theorem State.ringRevertIn_keeps {s₀ : State} {s : State} (port : Fin 4) (head : Nat) (link : Nat) (nseq : Nat) (hold : Nat) (inst : Stamp) (hK :
    Keeps s₀ s) : Keeps s₀ (State.ringRevertIn s port head link nseq hold inst) := by
  unfold State.ringRevertIn
  with_reducible repeat' (first | assumption | apply State.takeNotice_keeps | apply State.armRevert_keeps | intro _)

/-! ### Trunk -/

theorem State.setPort_keeps {s₀ : State} {s : State} (p : Nat) (st : PortState) (cause : Nat) (hK : Keeps s₀ s) : Keeps s₀ (State.setPort s p st
    cause) := by
  unfold State.setPort
  with_reducible repeat' (first | assumption | apply State.modTp_keeps | apply State.raise_keeps)

theorem State.enterSearch_keeps {s₀ : State} {s : State} (p : Nat) (rate : Nat) (cause : Nat) (hK : Keeps s₀ s) : Keeps s₀ (State.enterSearch s p
    rate cause) := by
  unfold State.enterSearch
  with_reducible repeat' (first
      | assumption | apply State.modTp_keeps | apply State.setPort_keeps | apply State.startTest_keeps | apply Keeps.ite
      | (refine Keeps.foldl (fun _ _ _ => ?_) _ _ ?_))

theorem State.enterHello_keeps {s₀ : State} {s : State} (p : Nat) (hK : Keeps s₀ s) : Keeps s₀ (State.enterHello s p) := by
  unfold State.enterHello
  with_reducible repeat' (first | assumption | apply State.modTp_keeps | apply State.setPort_keeps | apply State.raise_keeps)

theorem State.takeCells_keeps {s₀ : State} {s : State} (p : Nat) (hK : Keeps s₀ s) : Keeps s₀ (State.takeCells s p).2 := by
  unfold State.takeCells
  with_reducible repeat' ((try (fail_if_success fail_if_success conv => enter [2, 25]); refine Keeps.upd _ ?_ rfl rfl rfl); first
      | assumption | apply State.modEgress_keeps | apply State.modTp_keeps | apply State.putQueue_keeps | apply State.rest_keeps
      | (refine Keeps.foldl (fun _ _ _ => ?_) _ _ ?_))

theorem State.takeTunCells_keeps {s₀ : State} {s : State} (p : Nat) (hK : Keeps s₀ s) : Keeps s₀ (State.takeTunCells s p).2 := by
  unfold State.takeTunCells
  with_reducible repeat' (first | assumption | apply State.putQueue_keeps | apply State.rest_keeps | (refine Keeps.foldl (fun _ _ _ => ?_) _ _ ?_))

theorem State.loseCells_keeps {s₀ : State} {s : State} (p : Nat) (hK : Keeps s₀ s) : Keeps s₀ (State.loseCells s p) := by
  unfold State.loseCells
  with_reducible repeat' (first
      | assumption | apply State.takeCells_keeps | apply State.takeTunCells_keeps | apply State.leave_keeps | apply State.cntL_keeps
      | apply State.modTp_keeps | apply State.endBarriers_keeps | (refine Keeps.foldl (fun _ _ _ => ?_) _ _ ?_))

theorem State.resendOnOther_keeps {s₀ : State} {s : State} (p : Nat) (o : Nat) (hK : Keeps s₀ s) : Keeps s₀ (State.resendOnOther s p o) := by
  unfold State.resendOnOther
  with_reducible repeat' (first | assumption | apply State.takeCells_keeps | apply State.modTp_keeps | apply State.raise_keeps)

theorem State.ringPortDown_keeps {s₀ : State} {s : State} (p : Nat) (hK : Keeps s₀ s) : Keeps s₀ (State.ringPortDown s p) := by
  unfold State.ringPortDown
  with_reducible repeat' (first | assumption | apply State.ringFail_keeps | apply State.notice_keeps | apply Keeps.ite | split)

theorem State.leaveActive_keeps {s₀ : State} {s : State} (p : Nat) (cause : Nat) (rate : Option Nat) (lseq : Nat) (hK : Keeps s₀ s) : Keeps s₀
    (State.leaveActive s p cause rate lseq) := by
  unfold State.leaveActive
  with_reducible repeat' ((try (fail_if_success fail_if_success conv => enter [2, 25]); refine Keeps.upd _ ?_ rfl rfl rfl); first
      | assumption | apply State.cntL_keeps | apply State.ringPortDown_keeps | apply State.resendOnOther_keeps | apply State.loseCells_keeps
      | apply State.modTp_keeps | apply State.enterSearch_keeps | apply State.setPort_keeps | apply Keeps.logErr | apply State.settle_keeps
      | apply State.reportRate_keeps | apply Keeps.ite | split)

theorem State.linkLost_keeps {s₀ : State} {s : State} (p : Nat) (cause : Nat) (lseq : Nat) (hK : Keeps s₀ s) : Keeps s₀ (State.linkLost s p cause
    lseq) := by
  unfold State.linkLost
  with_reducible repeat' (first | assumption | apply State.leaveActive_keeps | apply Keeps.ite)

theorem State.enterActive_keeps {s₀ : State} {s : State} (p : Nat) (hK : Keeps s₀ s) : Keeps s₀ (State.enterActive s p) := by
  unfold State.enterActive
  with_reducible repeat' (first
      | assumption | apply State.modTp_keeps | apply State.setPort_keeps | apply State.ringClear_keeps | apply State.notice_keeps
      | apply State.checkBundles_keeps | apply State.settle_keeps | apply State.reportRate_keeps | apply Keeps.ite | split)

theorem State.tryActive_keeps {s₀ : State} {s : State} (p : Nat) (hK : Keeps s₀ s) : Keeps s₀ (State.tryActive s p) := by
  unfold State.tryActive
  with_reducible repeat' (first | assumption | apply State.enterActive_keeps | apply Keeps.ite | split | dsimp only)

theorem State.hello_keeps {s₀ : State} {s : State} (p : Nat) (n : Neighbour) (hK : Keeps s₀ s) : Keeps s₀ (State.hello s p n) := by
  unfold State.hello
  with_reducible repeat' (first
      | assumption | apply State.modTp_keeps | apply State.noteBelow_keeps | apply State.tryActive_keeps | apply State.raise_keeps
      | apply State.checkBundles_keeps | apply State.settle_keeps | apply Keeps.ite | split)

theorem State.askReplay_keeps {s₀ : State} {s : State} (p : Nat) (hK : Keeps s₀ s) : Keeps s₀ (State.askReplay s p) := by
  unfold State.askReplay
  with_reducible repeat' (first | assumption | apply State.modTp_keeps)

theorem State.replayAsk_keeps {s₀ : State} {s : State} (p : Nat) (lseq : Nat) (hK : Keeps s₀ s) : Keeps s₀ (State.replayAsk s p lseq) := by
  unfold State.replayAsk
  with_reducible repeat' (first | assumption | apply State.cntL_keeps | apply State.modTp_keeps)

theorem State.dropLane_keeps {s₀ : State} {s : State} (p : Nat) (l : Fin 2) (cause : Nat) (hK : Keeps s₀ s) : Keeps s₀ (State.dropLane s p l cause)
    := by
  unfold State.dropLane
  with_reducible repeat' (first | assumption | apply State.modTp_keeps | apply Keeps.ite)

theorem State.laneOff_keeps {s₀ : State} {s : State} (p : Nat) (l : Fin 2) (hK : Keeps s₀ s) : Keeps s₀ (State.laneOff s p l) := by
  unfold State.laneOff
  with_reducible repeat' (first | assumption | apply State.modTp_keeps | apply State.reportRate_keeps)

theorem State.laneDrop_keeps {s₀ : State} {s : State} (p : Nat) (l : Fin 2) (echo : Bool) (hK : Keeps s₀ s) : Keeps s₀ (State.laneDrop s p l echo)
    := by
  unfold State.laneDrop
  with_reducible repeat' (first
      | assumption | apply State.modTp_keeps | apply State.laneOff_keeps | apply State.raise_keeps | apply State.startTest_keeps | apply Keeps.ite
      | split)

theorem State.laneOn_keeps {s₀ : State} {s : State} (p : Nat) (l : Fin 2) (hK : Keeps s₀ s) : Keeps s₀ (State.laneOn s p l) := by
  unfold State.laneOn
  with_reducible repeat' (first | assumption | apply State.modTp_keeps | apply State.raise_keeps | apply State.reportRate_keeps)

theorem State.laneAdd_keeps {s₀ : State} {s : State} (p : Nat) (l : Fin 2) (echo : Bool) (hK : Keeps s₀ s) : Keeps s₀ (State.laneAdd s p l echo) := by
  unfold State.laneAdd
  with_reducible repeat' (first | assumption | apply State.laneOn_keeps | apply State.modTp_keeps | apply Keeps.ite)

theorem State.retireLane_keeps {s₀ : State} {s : State} (p : Nat) (l : Fin 2) (hK : Keeps s₀ s) : Keeps s₀ (State.retireLane s p l) := by
  unfold State.retireLane
  with_reducible repeat' ((try (fail_if_success fail_if_success conv => enter [2, 25]); refine Keeps.upd _ ?_ rfl rfl rfl); first
      | assumption | apply State.modTp_keeps | apply State.raise_keeps | apply State.reportRate_keeps)

theorem State.noteBurst_keeps {s₀ : State} {s : State} (p : Nat) (l : Fin 2) (hK : Keeps s₀ s) : Keeps s₀ (State.noteBurst s p l).1 := by
  unfold State.noteBurst
  with_reducible repeat' ((try (fail_if_success fail_if_success conv => enter [2, 25]); refine Keeps.upd _ ?_ rfl rfl rfl); first
      | assumption | dsimp only)

theorem State.laneBurst_keeps {s₀ : State} {s : State} (p : Nat) (l : Fin 2) (n : Nat) (hK : Keeps s₀ s) : Keeps s₀ (State.laneBurst s p l n) := by
  unfold State.laneBurst
  with_reducible repeat' (first
      | assumption | apply State.raise_keeps | apply Keeps.logErr | apply State.noteBurst_keeps | apply State.dropLane_keeps
      | apply State.retireLane_keeps | apply State.modTp_keeps | apply Keeps.ite)

theorem State.badCodewords_keeps {s₀ : State} {s : State} (p : Nat) (l : Fin 2) (n : Nat) (hK : Keeps s₀ s) : Keeps s₀ (State.badCodewords s p l n)
    := by
  unfold State.badCodewords
  with_reducible repeat' (first | assumption | apply State.modTp_keeps | apply State.laneBurst_keeps | apply Keeps.ite)

theorem State.linkAction_keeps {s₀ : State} {s : State} (p : Nat) (action : Nat) (hK : Keeps s₀ s) : Keeps s₀ (State.linkAction s p action) := by
  unfold State.linkAction
  with_reducible repeat' (first
      | assumption | apply State.leaveActive_keeps | apply State.modTp_keeps | apply State.setPort_keeps | apply State.enterSearch_keeps
      | apply State.sharedCheck_keeps | apply State.dropLane_keeps | apply Keeps.ite | split)

theorem State.restartPort_keeps {s₀ : State} {s : State} (p : Nat) (hK : Keeps s₀ s) : Keeps s₀ (State.restartPort s p) := by
  unfold State.restartPort
  with_reducible repeat' (first
      | assumption | apply State.leaveActive_keeps | apply State.setPort_keeps | apply State.modTp_keeps | apply State.enterSearch_keeps
      | apply Keeps.ite)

◆ ◆ ◆ ◆ ◆

> [TASK GOAL] In the listing above, find every line with the word "badCodewords" and copy it out.

> [RESULT]
theorem State.badCodewords_keeps {s₀ : State} {s : State} (p : Nat) (l : Fin 2) (n : Nat) (hK : Keeps s₀ s) : Keeps s₀ (State.badCodewords s p l n)
  unfold State.badCodewords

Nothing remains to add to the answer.